Everything before the line containing "let t := e.2.members.zipIdx.foldl" is to be left out; repeat that line and all lines after it exactly, to the end of the data.

•••

/-- The address of a register (R389, Table 17.2). -/
def regAddr : Reg → Nat
  | .fabCtrl => 0xF0000000000
  | .fabStatus => 0xF0000000008
  | .fabEvent => 0xF0000000010
  | .fabEventEn => 0xF0000000018
  | .fabBrimCfg => 0xF0000000020
  | .fabGwCfg => 0xF0000000028
  | .fabWrrCfg => 0xF0000000030
  | .fabSampleCfg => 0xF0000000038
  | .fabPortCtrl i => 0xF0000001000 + i * 0x10
  | .fabPortStatus i => 0xF0000001008 + i * 0x10
  | .netCtrl => 0xF0000100000
  | .netPrioCfg => 0xF0000100008
  | .netPfcCfg => 0xF0000100010
  | .netWdogCfg => 0xF0000100018
  | .netEvent => 0xF0000100020
  | .netEventEn => 0xF0000100028
  | .netPtpTxtsTag => 0xF0000100030
  | .netPtpTxtsTime => 0xF0000100038
  | .netGidSel => 0xF0000100040
  | .netGidAddrHi => 0xF0000100048
  | .netGidAddrLo => 0xF0000100050
  | .netGidAttr => 0xF0000100058
  | .netGroupCfg i => 0xF0000100100 + i * 0x8
  | .netPortCtrl i => 0xF0000101000 + i * 0x20
  | .netPortStatus i => 0xF0000101008 + i * 0x20
  | .netPortMac i => 0xF0000101010 + i * 0x20
  | .qpCtrl => 0xF0000200000
  | .qpCtxBase => 0xF0000200008
  | .qpStatus => 0xF0000200010
  | .qpAckCfg => 0xF0000200018
  | .qpCcCfg => 0xF0000200020
  | .qpRegionCfg => 0xF0000200028
  | .qpEvent => 0xF0000200030
  | .qpEventEn => 0xF0000200038
  | .qpRevokeCmd => 0xF0000200040
  | .qpRevokeStatus => 0xF0000200048
  | .qpCtxSel => 0xF0000200050
  | .qpCtxState => 0xF0000200058
  | .hqCtrl => 0xF0000300000
  | .hqAreaBase => 0xF0000300008
  | .hqAreaSize => 0xF0000300010
  | .hqLimitCfg => 0xF0000300018
  | .hqEs => 0xF0000300020
  | .hqHold => 0xF0000300028
  | .hqStatus => 0xF0000300030
  | .hqEvent => 0xF0000300038
  | .hqEventEn => 0xF0000300040
  | .hqQueueSel => 0xF0000300048
  | .hqQueueState => 0xF0000300050
  | .hqQueueSeq => 0xF0000300058
  | .mapCtrl => 0xF0000400000
  | .mapAreaBase => 0xF0000400008
  | .mapAreaSize => 0xF0000400010
  | .mapCkptCfg => 0xF0000400018
  | .mapStatus => 0xF0000400020
  | .mapEvent => 0xF0000400028
  | .mapEventEn => 0xF0000400030
  | .mcCtrl => 0xF0000500000
  | .mcStatus => 0xF0000500008
  | .mcEvent => 0xF0000500010
  | .mcEventEn => 0xF0000500018
  | .mcRangeBase => 0xF0000500020
  | .mcRangeLines => 0xF0000500028
  | .mcRangeCmd => 0xF0000500030
  | .mcRangeStatus => 0xF0000500038
  | .mcRangeCount => 0xF0000500040
  | .mcEccLog => 0xF0000500048
  | .mcErrCount => 0xF0000500050
  | .hbxCtrl => 0xF0000600000
  | .hbxStatus => 0xF0000600008
  | .hbxEvent => 0xF0000600010
  | .hbxEventEn => 0xF0000600018
  | .hbxLagCfg => 0xF0000600020
  | .hbxRingCfg => 0xF0000600028
  | .hbxSelftest => 0xF0000600030
  | .hbxWearSel => 0xF0000600038
  | .hbxWearData => 0xF0000600040
  | .hbxPoolHead i => 0xF0000600100 + i * 0x20
  | .hbxPoolTail i => 0xF0000600108 + i * 0x20
  | .hbxPoolCopied i => 0xF0000600110 + i * 0x20
  | .hbxPoolEpoch i => 0xF0000600118 + i * 0x20
  | .movCtrl => 0xF0000700000
  | .movStatus => 0xF0000700008
  | .movEvent => 0xF0000700010
  | .movEventEn => 0xF0000700018
  | .movDonePend => 0xF0000700020
  | .movErrPend => 0xF0000700028
  | .movShdSrc i => 0xF0000701000 + i * 0x80
  | .movShdDst i => 0xF0000701008 + i * 0x80
  | .movShdCtrl i => 0xF0000701010 + i * 0x80
  | .movShdNext i => 0xF0000701018 + i * 0x80
  | .movChCtrl i => 0xF0000701020 + i * 0x80
  | .movChStatus i => 0xF0000701028 + i * 0x80
  | .movChCur i => 0xF0000701030 + i * 0x80
  | .movChCrc i => 0xF0000701038 + i * 0x80
  | .movChProgress i => 0xF0000701040 + i * 0x80
  | .parCtrl => 0xF0000800000
  | .parStatus => 0xF0000800008
  | .parEvent => 0xF0000800010
  | .parEventEn => 0xF0000800018
  | .parTimeoutCfg => 0xF0000800020
  | .parAccSel => 0xF0000800028
  | .parAccState => 0xF0000800030
  | .drvCtrl => 0xF0000900000
  | .drvEvent => 0xF0000900008
  | .drvEventEn => 0xF0000900010
  | .drvPortStatus i => 0xF0000901000 + i * 0x8
  | .sepCtrl => 0xF0000A00000
  | .sepStatus => 0xF0000A00008
  | .sepEvent => 0xF0000A00010
  | .sepEventEn => 0xF0000A00018
  | .sepPf0Raise => 0xF0000A00020
  | .sepWinCommit => 0xF0000A00028
  | .sepWinShdBase i => 0xF0000A01000 + i * 0x20
  | .sepWinShdCtrl i => 0xF0000A01008 + i * 0x20
  | .sepWinActBase i => 0xF0000A01010 + i * 0x20
  | .sepWinActCtrl i => 0xF0000A01018 + i * 0x20
  | .telCtrl => 0xF0000B00000
  | .telStatus => 0xF0000B00008
  | .telEvent => 0xF0000B00010
  | .telEventEn => 0xF0000B00018
  | .telAreaBase => 0xF0000B00020
  | .telDumpCfg => 0xF0000B00028
  | .telSampleCfg => 0xF0000B00030
  | .telSnapCmd => 0xF0000B00038
  | .telCtrCfg i => 0xF0000B10000 + i * 0x10
  | .telCtr i => 0xF0000B10008 + i * 0x10
  | .glvStatus => 0xF0000C00000
  | .glvCrownCmd => 0xF0000C00008
  | .glvEvent => 0xF0000C00010
  | .glvEventEn => 0xF0000C00018
  | .glvFeedCfg => 0xF0000C00020
  | .glvImonCfg => 0xF0000C00028
  | .glvFeedA => 0xF0000C00030
  | .glvFeedB => 0xF0000C00038
  | .glvSelftest => 0xF0000C00040
  | .glvOsc => 0xF0000C00048
  | .pwrCtrl => 0xF0000D00000
  | .pwrDomainReq => 0xF0000D00008
  | .pwrDomainState => 0xF0000D00010
  | .pwrDomainBusy => 0xF0000D00018
  | .pwrEvent => 0xF0000D00020
  | .pwrEventEn => 0xF0000D00028
  | .pwrDomainFault => 0xF0000D00030
  | .clkStatus => 0xF0000D80000
  | .clkEvent => 0xF0000D80008
  | .clkEventEn => 0xF0000D80010
  | .clkResetCause => 0xF0000D80018
  | .clkBootWdog => 0xF0000D80020
  | .clkTime => 0xF0000D80028
  | .clkTimeSet => 0xF0000D80030
  | .clkTimeAdj => 0xF0000D80038
  | .ctlCtrl => 0xF0000E00000
  | .ctlStatus => 0xF0000E00008
  | .ctlEvent => 0xF0000E00010
  | .ctlEventEn => 0xF0000E00018
  | .ctlMbxCfg => 0xF0000E00020
  | .ctlInbandCfg => 0xF0000E00028
  | .ctlMctpCfg => 0xF0000E00030
  | .ctlRollback => 0xF0000E00038
  | .ctlPairStatus => 0xF0000E00040
  | .ctlMbxDoorbell i => 0xF0000E00100 + i * 0x10
  | .ctlMbxState i => 0xF0000E00108 + i * 0x10
  | .sysId => 0xF0000F00000
  | .sysUidLo => 0xF0000F00008
  | .sysUidHi => 0xF0000F00010
  | .sysKeyRevoke => 0xF0000F00018
  | .sysDecodeLog => 0xF0000F00020
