-- ==== Sys2Proof/Machine/MapOps.lean ====
section
/-! DEFINITION. Shared operations over extent maps (R152 to R157, R163), the Bad Block Table and loss records (R133 to R138, R146), live
counts (R71), the Pool Ledger and the tables on flash (R141 to R145), pool states (R137) and policies (Table 10.7). -/

namespace Sys2Proof.Machine

/-! ## Policies (Table 10.7) -/

/-- Default of a policy. -/
def polDefault (id : Nat) : Nat :=
  match id with
  | 0x01 => 32
  | 0x02 => 192
  | 0x03 => 64
  | 0x04 => 16
  | 0x05 => 1
  | 0x06 => 10
  | 0x10 => 1
  | 0x11 => 8
  | 0x12 => 12
  | 0x13 => 32
  | 0x14 => 100
  | 0x15 => 10000
  | 0x16 => 5
  | 0x20 => 70
  | 0x21 => 20
  | 0x22 => 5
  | 0x23 => 14
  | 0x30 => 64
  | 0x31 => 4
  | 0x32 => 3
  | 0x33 => 95
  | 0x40 => 0
  | 0x50 => 0
  | _ => 0

def polOf (p : Pool) (id : Nat) : Nat := (tget p.policies id).getD (polDefault id)

def shelfPol (s : State) (id : Nat) : Nat :=
  match id with
  | 0x41 => (tget s.ctl.policies 0x41).getD (fld s .qpCcCfg 55 48)
  | 0x42 => (tget s.ctl.policies 0x42).getD (fld s .qpCcCfg 15 0)
  | _ => (tget s.ctl.policies id).getD (polDefault id)

/-! ## Tables and ledgers on flash -/

/-- A Band Table entry as flash holds it (Table 4.14): what only DRAM keeps is left out. -/
def bandEntry (b : Band) : Band :=
  { b with next := 0, abandoned := [], live := 0, rebuilt := [], unknownRebuild := [], movesSeq := 0, scrubNext := 0 }

/-- A volume entry (Table 4.15). -/
def volEntry (id : Nat) (v : Volume) : VolEntry :=
  { vol := id, kind := v.kind, encrypted := v.encrypted, passThrough := v.passThrough, keyGen := v.keyGen, prevKeyGen := v.prevKeyGen, capacity := v.capacity
    listBand := v.listBand, listOff := v.listOff, listPages := v.listPages, keyCheck := v.keyCheck, nguid := v.nguid, created := v.created, gens := v.gens }

/-- The volume table of a pool. -/
def volTable (s : State) (pi : Nat) : List VolEntry := (s.volumes.filter (fun e => e.2.pool == pi)).map (fun e => volEntry e.1 e.2)

/-- The slot directory of a member: a word for each slot that a band, or an evacuation's substitute, holds (R144). -/
def slotDirectory (bands : Tab Band) (i : Nat) : Tab SlotWord :=
  bands.foldl (fun t e =>
    if e.2.state = .free then t
    else
      let t := e.2.members.zipIdx.foldl (fun t m =>
        if m.1.1 = i then tput t m.1.2 { band := e.1, gen := e.2.gen, pos := m.2, cls := e.2.cls } else t) t
      match e.2.evac with
      | some (pos, m, sl) => if m = i then tput t sl { band := e.1, gen := e.2.gen, pos := pos, cls := e.2.cls } else t
      | none => t) []

/-- Pages of 252 entries of the Bad Block Table (R146). -/
def bbtPages (t : List BadBlock) : List (List BadBlock) := (List.range ((t.length + 251) / 252)).map (fun i => (t.drop (252 * i)).take 252)

/-- The ledger a pool writes, at its current generation (Tables 4.10 to 4.12). -/
def ledgerOf (s : State) (pi : Nat) (p : Pool) : Ledger :=
  { fmt := 4, formatOldest := p.formatOldest, state := p.state, poolId := p.id, gen := p.gen, seed := p.seed, controller := Config.uidLo
    layout := p.layout, k := p.k, stripShift := p.stripShift, spare := p.spare, balance := p.balance, logReserve := p.logReserve
    epoch := p.epoch, hbxBand := p.copy.band, bbtBand := p.bbtBand.getD 0xFFFFFFFF, bbtPages := (bbtPages p.bbt).length, lossHead := p.lossHead
    lossAcked := p.lossAcked, created := p.created, updated := nowOf s, members := p.members.map (fun e => (e.1, { e.2 with driveSlot := none, used := [] }))
    dirSeq := p.dirSeq, dir := p.tableBands.filterMap (fun n => (tget p.bands n).map (fun b => (n, bandEntry b))), vols := volTable s pi }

•••

*OUTPUT FOR THIS TASK*.
      let t := e.2.members.zipIdx.foldl (fun t m =>
        if m.1.1 = i then tput t m.1.2 { band := e.1, gen := e.2.gen, pos := m.2, cls := e.2.cls } else t) t
      match e.2.evac with
      | some (pos, m, sl) => if m = i then tput t sl { band := e.1, gen := e.2.gen, pos := pos, cls := e.2.cls } else t
      | none => t) []

/-- Pages of 252 entries of the Bad Block Table (R146). -/
def bbtPages (t : List BadBlock) : List (List BadBlock) := (List.range ((t.length + 251) / 252)).map (fun i => (t.drop (252 * i)).take 252)

/-- The ledger a pool writes, at its current generation (Tables 4.10 to 4.12). -/
def ledgerOf (s : State) (pi : Nat) (p : Pool) : Ledger :=
  { fmt := 4, formatOldest := p.formatOldest, state := p.state, poolId := p.id, gen := p.gen, seed := p.seed, controller := Config.uidLo
    layout := p.layout, k := p.k, stripShift := p.stripShift, spare := p.spare, balance := p.balance, logReserve := p.logReserve
    epoch := p.epoch, hbxBand := p.copy.band, bbtBand := p.bbtBand.getD 0xFFFFFFFF, bbtPages := (bbtPages p.bbt).length, lossHead := p.lossHead
    lossAcked := p.lossAcked, created := p.created, updated := nowOf s, members := p.members.map (fun e => (e.1, { e.2 with driveSlot := none, used := [] }))
    dirSeq := p.dirSeq, dir := p.tableBands.filterMap (fun n => (tget p.bands n).map (fun b => (n, bandEntry b))), vols := volTable s pi }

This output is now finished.